On 07/08/2013 7:31 PM, Phil H wrote:
> Hi,
>
> I would like to change the font color of a item in my editor. So I
> turned the color Providers property inside the genmodel to true and
> the items now implement the IItemColorProvider interface. Accordingly
> to this I tried to implement the getForeground(Object object) method,
> but it's seems that it's never called. I searched a long while now,
> but couldn't find any implementation example and there is not much
> documentation how to implement this.

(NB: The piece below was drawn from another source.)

theorem OnlyRegs.wr {l : List Nat} {s t : State} (h : OnlyRegs l s t) (f : Fld) (v i j k : Nat) (hk : f.key i j k ∈ l) :
    OnlyRegs l s (t.wr f v i j k) := h.trans (onlyRegs_wr t f v i j k hk)

end Sys2Proof.Machine
end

That's my code for now:
>
>
> public Object getForeground(Object object) {
> Device device = Display.getCurrent();
> Color background = new Color(device, 255, 200, 100);
> Color foreground = new Color(device, 12, 20, 120);
> AdapterFactoryLabelProvider.ColorProvider colorProvider = new
> ColorProvider(getAdapterFactory(), foreground, background);
> return colorProvider;
> }
>
>
> As written int the java docs, the method should do the same thing as
> IColorProvider.getForeground, but that didn't help me much, as there
> are a lot of different implementation out.
>
> Cheers,
> Phil
|
|
| | |
Re: Change color font through Colorprovider [message #1082249 is a reply to message #1082230] |
Thu, 08 August 2013 05:42   |
Eclipse User |
|
|
|
Phil,
Comments below.
On 08/08/2013 11:19 AM, Phil H wrote:
> Thx Ed,
>
> Quote:
>> You'll need to use
>> org.eclipse.emf.edit.ui.provider.AdapterFactoryLabelProvider.ColorProvider
>> in place of where you use just
>> org.eclipse.emf.edit.ui.provider.AdapterFactoryLabelProvider
>
>
> that's what I've done?
You seemed to indicate you had code like this in your derived item
provider adapter:
public Object getForeground(Object object) {
Device device = Display.getCurrent();
Color background = new Color(device, 255, 200, 100);
Color foreground = new Color(device, 12, 20, 120);
AdapterFactoryLabelProvider.ColorProvider colorProvider = new
ColorProvider(getAdapterFactory(), foreground, background);
return colorProvider;
}
But that's totally bogus (if I understood correctly). You use the
ColorProvider variant of the AdapterFactoryLabelProvider when you set
the label provider for the viewer, and then of course you should have no
problem locating the viewer because that's where you set the label
provider...
>
> Quote:
>> probably using the
>> org.eclipse.emf.edit.ui.provider.AdapterFactoryLabelProvider.ColorProvider.ColorProvider(AdapterFactory,
>> Viewer)
>
>
> Yep, that's what I've tried first, but my problem that I don_t know
> how to get the viewer object.
Yes, because you don't do that part in your item provider; you return a
URI representing the color as you show in the last line. The
ColorProvider is used to set the label provider for the viewer, which is
done in your editor where the viewers are created.
>
>
> public Object getForeground(Object object) {
> org.eclipse.emf.edit.ui.provider.AdapterFactoryLabelProvider.ColorProvider.ColorProvider(getAdapterFactory(),
> ????)
> return URI.createURI("color://hsb///0.3");
> }
>
|
|
| | |
Re: Change color font through Colorprovider [message #1082838 is a reply to message #1082576] |
Fri, 09 August 2013 01:05  |
Eclipse User |
|
|
|
Phil,
Comments below.
On 08/08/2013 9:38 PM, Phil H wrote:
> Quote:
>> Phil is likely to be interested in your contribution to support
>> styled text:
>>
>> https://bugs.eclipse.org/bugs/show_bug.cgi?id=411890
>>
>> But that's new to EMF 2.10...
>
>
> Thx Ed, that sounds good. I'll wait for EMF 2.10 and have a look at
> it. When can a release of EMF 2.10 be expected?
It will release with Luna next July.
>
> Quote:
>> Yes, because you don't do that part in your item provider; you return
>> a URI representing the color as you show in the last line. The
>> ColorProvider is used to set the label provider for the viewer, which
>> is done in your editor where the viewers are created.
>
>
> Ok I think I understand now. I thought that this would be done
> automatically by the generator. Is there a reason why not?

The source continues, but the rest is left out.